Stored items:
-- ==== Sys2Proof/Tests/Slice0.lean ====
section
/-! SUPPORT. Tests: ill-formed commands are refused, worked examples of the spec, and a witness for what each statement assumes. -/

namespace Sys2Proof.Tests

open Sys2Proof Sys2Proof.Machine

set_option maxRecDepth 8000

/-- A state with register fields written: field, value, place. -/
def put (l : List (Field × Nat × Nat)) (s : State := State.reset) : State := each l (fun s e => s.setReg e.1 e.2.1 e.2.2) s

/-- The next state of an outcome. -/
def nextOf (r : Result) : State := match r with
  | .next s => s
  | _ => State.reset

/-! ### Ill-formed commands are refused, one for each kind of check -/

/-- One ill-formed command for each kind of check that WellFormed makes. -/
def illFormed0 : List Instr :=
  [.registerWrite 2 0 15, .registerWrite (2 ^ 25) 0 15, .registerWrite 0 0 16, .lowWordRead 1, .snoop 63, .supplyOutOfRange 64, .loadStart 0,
   .rigGo 72 1, .rigGo 0 3, .rigStop 0 6, .rigKill 0 3, .rigStopped 72, .createSq 1, .createCq 0x20000000, .deleteSq 0x10000001, .deleteCq 1,
   .sqTailDoorbell 65536 0, .cqHeadDoorbell 4096 0, .callSheetFetch 0 [(0, 2 ^ 80)], .callSheetDispatch 72 [], .completionGo 4096,
   .cqCoalesceTimeout 4096, .msixUnmask 2048, .ucieModuleRetrain 2]

def illFormed1 : List Instr :=
  [.shotNop 80 0, .shotNop 0 8, .cnt 0 0 6 1 0, .cnt 0 0 0 0 0, .cnt 0 0 0 1 (2 ^ 23), .base 0 0 4 0 0, .base 0 0 0 0 (2 ^ 52),
   .ofs 0 0 0 (-(2 ^ 47) - 1), .fmt 0 0 4 0, .fmt 0 0 0 9, .emit 0 0 0 0 0 0, .emit 0 0 0 7 0 0, .wait 0 0 16384, .raise 0 0 16384, .dl 0 0 65536 0,
   .dl 0 0 0 3, .loopc 0 0 0 64, .rsig 0 0 4096 0, .coll 0 0 3 0 0 0 1, .rowAdmit 80, .bankParityError 0 4 [], .ballastModeWrite 16 0]

def illFormed2 : List Instr :=
  [.fadd 0 { d := 64 }, .fcmp 0 { sub := 4 }, .sadd 0 { sd := 32 }, .ldt 0 { e := 8 }, .ldv 0 { fmt := 9 } [], .loop 0 1024 1, .loop 0 1 0,
   .sigr 0 16384, .obPhaseComplete 64, .barResend 16, .groupValidWrite 4096 0, .wrFrame 10 {}, .sig 0 { hops := 32 }, .tsa 0 18, .beatSend 2,
   .map 0x20000001, .foldCommand 1, .descentSweep 3, .moveComplete (2 ^ 48), .channelMarginLow 256, .scrubUnit 4 [], .cxlLinkDown ⟨2, none⟩,
   .nvmeCommandTimeout 8 0, .packDone 72, .exportGroup 0 1, .importGroup 0 0x20000000, .pointWrite 18 0, .thermalSample [25], .clrall 1,
   .counterEnableWrite 512 0, .flightLogCommitCmd 0, .latencySample 0 [], .mgmtCoreFailover ⟨5, []⟩, .dbgtok [], .boundaryScan 3 []]

theorem test_ill_formed_refused : (illFormed0.all fun i => !wellFormed i) = true ∧ (illFormed1.all fun i => !wellFormed i) = true
    ∧ (illFormed2.all fun i => !wellFormed i) = true := by decide
theorem test_well_formed_accepted : ([.registerWrite (2 ^ 25 - 4) 0 15, .rigGo 71 1, .createSq 0x10000001, .cnt 79 7 5 65536 (2 ^ 23 - 1), .fadd 79 { d := 63 },
    .thermalSample (List.replicate 18 25), .scrubUnit 3 [(0, 2 ^ 80 - 1)]].all wellFormed) = true := by decide

theorem test_no_word_spells_a_command (n w : Nat) : decodeTableWord n w = none := rfl

/-! ### The queue, the idle block, the reset state -/

theorem witness_IdleStepIsANanosecond : State.reset.pending = [] ∧ State.reset.txs = [] ∧ State.reset.mcmd = none ∧ State.reset.queJob = none
    ∧ (∀ a ∈ State.reset.acts, a.kind ≠ 1) ∧ State.reset.RegsOk := ⟨rfl, rfl, rfl, rfl, by decide, rfl⟩
theorem witness_HostWindow_snoop : exec (.snoop 64) State.reset = .next (State.reset.emit (.snoopMiss 64)) := rfl
theorem witness_StepKeepsRegisterFile : State.reset.RegsOk ∧ ∃ t, step { State.reset with pending := [.snoop 64] } = .next t := ⟨rfl, _, rfl⟩
theorem witness_FusesNeverClear : ({ State.reset with fuses := [(9 * 512, 3), (2 ^ 20 + 9 * 512, 3)], pending := [.snoop 0] } : State).fuse 9 0 = 3
    ∧ ∃ t, step { State.reset with fuses := [(9 * 512, 3), (2 ^ 20 + 9 * 512, 3)], pending := [.snoop 0] } = .next t := ⟨rfl, _, rfl⟩

/-! ### The control space -/

/-- Step `n` of start-up. -/
def atStep (n : Nat) : State := { put [(F.SEC_BOOT_STEP, n, 0)] with resetHeld := false }
theorem witness_host_reaches : (atStep 7).ioReached = true ∧ (atStep 15).ioReached = true ∧ (atStep 6).ioReached = false ∧ (atStep 15).RegsOk
    ∧ (atStep 15).get F.SEC_BOOT_STEP = 15 := by unfold State.RegsOk; decide
theorem witness_RegisterWriteByAccessCode : ∃ r fs, regAt 0x20020 = some (r, fs, 0, 0) ∧ (atStep 15).hidden r 0 = false
    ∧ (∀ a ∈ actions, a.1 ≠ r) ∧ (∀ f ∈ fs, f.acc ≠ .WS ∧ f.acc ≠ .WL) := by
  refine ⟨R.EVT_FLOFS, [F.EVT_FLOFS_PAGE], by rfl, by rfl, by decide, by decide⟩
theorem witness_PartialWriteIgnored : (7 : Nat) ≠ 15 ∧ 0x20020 < bar2 ∧ (atStep 15).ioReached = true := by decide
theorem witness_IgnoredWrites_unlisted : regAt 0x1FFFFFC = none ∧ 0x1FFFFFC < bar2 := ⟨by rfl, by decide⟩
theorem witness_IgnoredWrites_hidden : (match regAt 0x91000 with
    | some (r, _, i, _) => State.reset.hidden r i
    | none => false) = true := by decide
theorem witness_IgnoredWrites_static : State.reset.get F.EVT_CTL_MODE 3 ≠ 1 % 2 ^ F.EVT_CTL_MODE.width ∧ F.EVT_CTL_MODE.id < 1024
    ∧ ¬ evField F.EVT_CTL_MODE ∧ ¬ evField F.EVT_CTL_SREF ∧ F.EVT_CTL_MODE.id ≠ F.EVT_CTL_SREF.id ∧ 0 < F.EVT_CTL_SREF.width := by
  refine ⟨by decide, by decide, by unfold evField; decide, by unfold evField; decide, by decide, by decide⟩
theorem witness_RegisterSpecials_latch : ∃ r fs i, regAt 0x790 = some (r, fs, i, 0) ∧ r.bits = 64 ∧ (atStep 15).latch.get none 0x790 = none :=
  ⟨R.PWR_NTHR, [F.PWR_NTHR_COUNT], 0, by rfl, by rfl, by rfl⟩
theorem witness_RegisterSpecials_member : (atStep 15).memberUsed ((atStep 15).get F.SYN_GMSEL_INDEX) = false
    ∧ (atStep 15).latch.get none R.SYN_GMDAT.base = none := ⟨by rfl, by rfl⟩
theorem witness_RegisterSpecials_sideband : ({ State.reset with resetHeld := false } : State).resetHeld = false ∧ smbWrites 0x20020 = true
    ∧ smbReads 0x20020 = true ∧ smbWrites 0x20000 = false ∧ smbReads 0x4000000 = false
    ∧ (put [(F.SEC_BOOT_FAIL, 1, 0)]).get F.SEC_BOOT_FAIL ≠ 0 ∧ State.reset.get F.SEC_BOOT_FAIL = 0 := by decide
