-- ==== Sys2Proof/Machine/State.lean ====
section
/-! DEFINITION. The machine's state as plain data: the registers of spec/10_state.md R42 and R46 for
every constructed unit, the host's pending actions, the ports and what the machine has put out. -/

namespace Sys2Proof.Machine

/-- A sparse map: key and value pairs, keys strictly rising. -/
abbrev Table (α : Type) := List (Nat × α)

/-- One byte-addressed buffer (R80): cells in canonical form, an unlisted index reads as 0
(Machine/Ops.lean; log 15). -/
abbrev Memory := List Host.Cell

/-- The receiver's parse state `STATE` (R46). -/
inductive RxState where
  | idle
  | edgeCandidate
  | framing
deriving DecidableEq, Repr

/-- The registers of a transmitter (R42). -/
structure Tx where
  /-- `TXBUF`. -/
  txBuf : Memory
  /-- `TLAST`, a W-bit clock sample (log 20). -/
  tLast : Nat
  /-- `TXPIN`. -/
  txPin : Level
deriving DecidableEq, Repr

/-- The registers of a receiver (R46). -/
structure Rx where
  /-- `STATE`. -/
  state : RxState
  /-- `PREV`. -/
  prev : Level
  /-- `REF`, a W-bit clock sample (log 20). -/
  ref : Nat
  /-- `BITCNT`. -/
  bitCnt : BitVec 3
  /-- `BYTECNT`. -/
  byteCnt : Count
  /-- `RXBUF`. -/
  rxBuf : Memory
  /-- `READY`. -/
  ready : Bool
  /-- `SIZE`. -/
  size : Count
deriving DecidableEq, Repr

/-- A constructed unit: its configuration record, which no command writes (R8, R57), and its registers. -/
inductive CodecUnit where
  | tx (c : TxConfig) (x : Tx)
  | rx (c : RxConfig) (r : Rx)
deriving DecidableEq, Repr

/-- The values construction leaves to a draw (R60, R61): the buffer's bytes in index order, the clock
register (`TLAST` or `REF`) and, for a receiver, `PREV`. -/
structure ResetDraw where
  bytes : List Byte
  clock : Nat
  level : Level
deriving DecidableEq, Repr

/-- One action of the host (R40, R330): it constructs a unit, or issues a command word with the bytes of
its data phase. -/
inductive HostAction where
  | construct (inst : Nat) (config : UnitConfig) (draw : ResetDraw)
  | command (word : CommandWord) (data : List Byte)
deriving DecidableEq, Repr

/-- The event codes of R291: labels, held in no register. -/
inductive Event where
  | timingNoiseStart
  | timingNoiseBit
  | shortFrame
  | checksumMismatch
  | rxOverflow
  | readTooLarge
  | sendTooLarge
  | illegalCommand
deriving DecidableEq, Repr

/-- A command's response (R126), or the refusal of an illegal word, returned instead of one (R292). -/
inductive Response where
  /-- TX_SEND_DATA: `ok`. -/
  | sendData (ok : Bool)
  /-- TX_WRITE: none, the value 0. -/
  | write
  /-- RX_POLL, RX_POLL_BLOCKING and RX_READ_SIZE: 16 bits. -/
  | size (value : Count)
  /-- RX_HAS_DATA: 1 bit. -/
  | hasData (flag : Bool)
  /-- RX_READ_INTO: `ok`, then N bytes if `ok = 1`. -/
  | readInto (ok : Bool) (bytes : List Byte)
  /-- CHK_CRC8 and CHK_XOR: 8 bits. -/
  | checksum (value : Byte)
  /-- `IllegalCommand(word)` (R123, R292). -/
  | illegalCommand (word : CommandWord)
deriving DecidableEq, Repr

/-- The direction `setPinMode` gives a pin (R299). -/
inductive PinDirection where
  | input
  | output
deriving DecidableEq, Repr

/-- A port call (R298 to R300). -/
inductive PortCall where
  | setPinMode (pin : Nat) (dir : PinDirection)
  /-- The clock sample `now()` gave. -/
  | now (t : Nat)
  /-- The level `readPin(pin)` gave. -/
  | readPin (pin : Nat) (level : Level)
  | writePin (pin : Nat) (level : Level)
  /-- `busyWaitMicros(nominal)`, and how long it really lasted (R153). -/
  | busyWait (nominal actual : Nat)
deriving DecidableEq, Repr

/-- The host ports as the machine sees them: host time, the environment's draws not yet used, and the
calls made so far. An empty list of draws goes on with the opaque values of `Config` (log 8). -/
structure Ports where
  /-- Host time in µs at the last port call (R298, R334). -/
  time : Nat
  /-- Host time that passes before each coming clock sample. -/
  gaps : List Nat
  /-- The level at each coming pin sample. -/
  levels : List Level
  /-- The actual duration of each coming busy-wait. -/
  delays : List Nat
  /-- How many draws have been made. -/
  drawn : Nat
  /-- The port calls made, oldest first. -/
  trace : List PortCall
deriving DecidableEq, Repr

structure State where
  /-- `W`, the width of the host's clock (R298). -/
  clockWidth : Nat
  /-- The constructed units by instance number (R120, R302). -/
  units : Table CodecUnit
  /-- The host's actions not yet done, oldest first. The head is the one being done; its data is the
  data port (R80). -/
  host : List HostAction
  /-- The responses returned, oldest first. -/
  responses : List Response
  /-- The events met, oldest first (R291). -/
  events : List Event
  ports : Ports
deriving DecidableEq, Repr

/-- Why the machine stops. The spec has no fault that stops the block (R290); IllegalCommand is a
response (log 7). -/
inductive Fault where
  /-- Raised by a receiver step that would touch `RXBUF` at or beyond `RX_CAP`, an index that does not
  exist (R80, R87). No state that meets the invariant of Safety.lean raises it. Safe: the machine stops
  where the spec says nothing happens. -/
  | bufferIndexOutOfRange (inst index : Nat)
deriving DecidableEq, Repr

/-- Why the model gives a step no meaning. -/
inductive Refusal where
  /-- Raised by a dispatch arm without a meaning; none is left. Safe: the machine stops. -/
  | notModelled (mnemonic : String)
  /-- Raised by the construction of a unit whose configuration R14 refuses, or whose instance number is
  above 255 (R302; log 13). Safe: the machine stops. -/
  | illegalConfiguration (inst : Nat)
deriving DecidableEq, Repr

/-- The ports before any call. -/
def Ports.reset : Ports :=
  { time := 0, gaps := [], levels := [], delays := [], drawn := 0, trace := [] }

/-- Power-up (R62, R330, R333): no unit is constructed, and the host has issued nothing. A unit's reset
values are given by its construction (Machine/Construct.lean; log 4). -/
def State.reset : State :=
  { clockWidth := Config.clockWidth, units := [], host := [], responses := [], events := [],
    ports := Ports.reset }

end Sys2Proof.Machine
end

| Work to be completed |
Copy only the entries from the first line to the line with "0 16384, .raise", each exactly as it appears.

| Response |
-- ==== Sys2Proof/Tests/Slice0.lean ====
section
/-! SUPPORT. Tests: ill-formed commands are refused, worked examples of the spec, and a witness for what each statement assumes. -/

namespace Sys2Proof.Tests

open Sys2Proof Sys2Proof.Machine

set_option maxRecDepth 8000

/-- A state with register fields written: field, value, place. -/
def put (l : List (Field × Nat × Nat)) (s : State := State.reset) : State := each l (fun s e => s.setReg e.1 e.2.1 e.2.2) s

/-- The next state of an outcome. -/
def nextOf (r : Result) : State := match r with
  | .next s => s
  | _ => State.reset

/-! ### Ill-formed commands are refused, one for each kind of check -/

/-- One ill-formed command for each kind of check that WellFormed makes. -/
def illFormed0 : List Instr :=
  [.registerWrite 2 0 15, .registerWrite (2 ^ 25) 0 15, .registerWrite 0 0 16, .lowWordRead 1, .snoop 63, .supplyOutOfRange 64, .loadStart 0,
   .rigGo 72 1, .rigGo 0 3, .rigStop 0 6, .rigKill 0 3, .rigStopped 72, .createSq 1, .createCq 0x20000000, .deleteSq 0x10000001, .deleteCq 1,
   .sqTailDoorbell 65536 0, .cqHeadDoorbell 4096 0, .callSheetFetch 0 [(0, 2 ^ 80)], .callSheetDispatch 72 [], .completionGo 4096,
   .cqCoalesceTimeout 4096, .msixUnmask 2048, .ucieModuleRetrain 2]

def illFormed1 : List Instr :=
  [.shotNop 80 0, .shotNop 0 8, .cnt 0 0 6 1 0, .cnt 0 0 0 0 0, .cnt 0 0 0 1 (2 ^ 23), .base 0 0 4 0 0, .base 0 0 0 0 (2 ^ 52),
   .ofs 0 0 0 (-(2 ^ 47) - 1), .fmt 0 0 4 0, .fmt 0 0 0 9, .emit 0 0 0 0 0 0, .emit 0 0 0 7 0 0, .wait 0 0 16384, .raise 0 0 16384, .dl 0 0 65536 0,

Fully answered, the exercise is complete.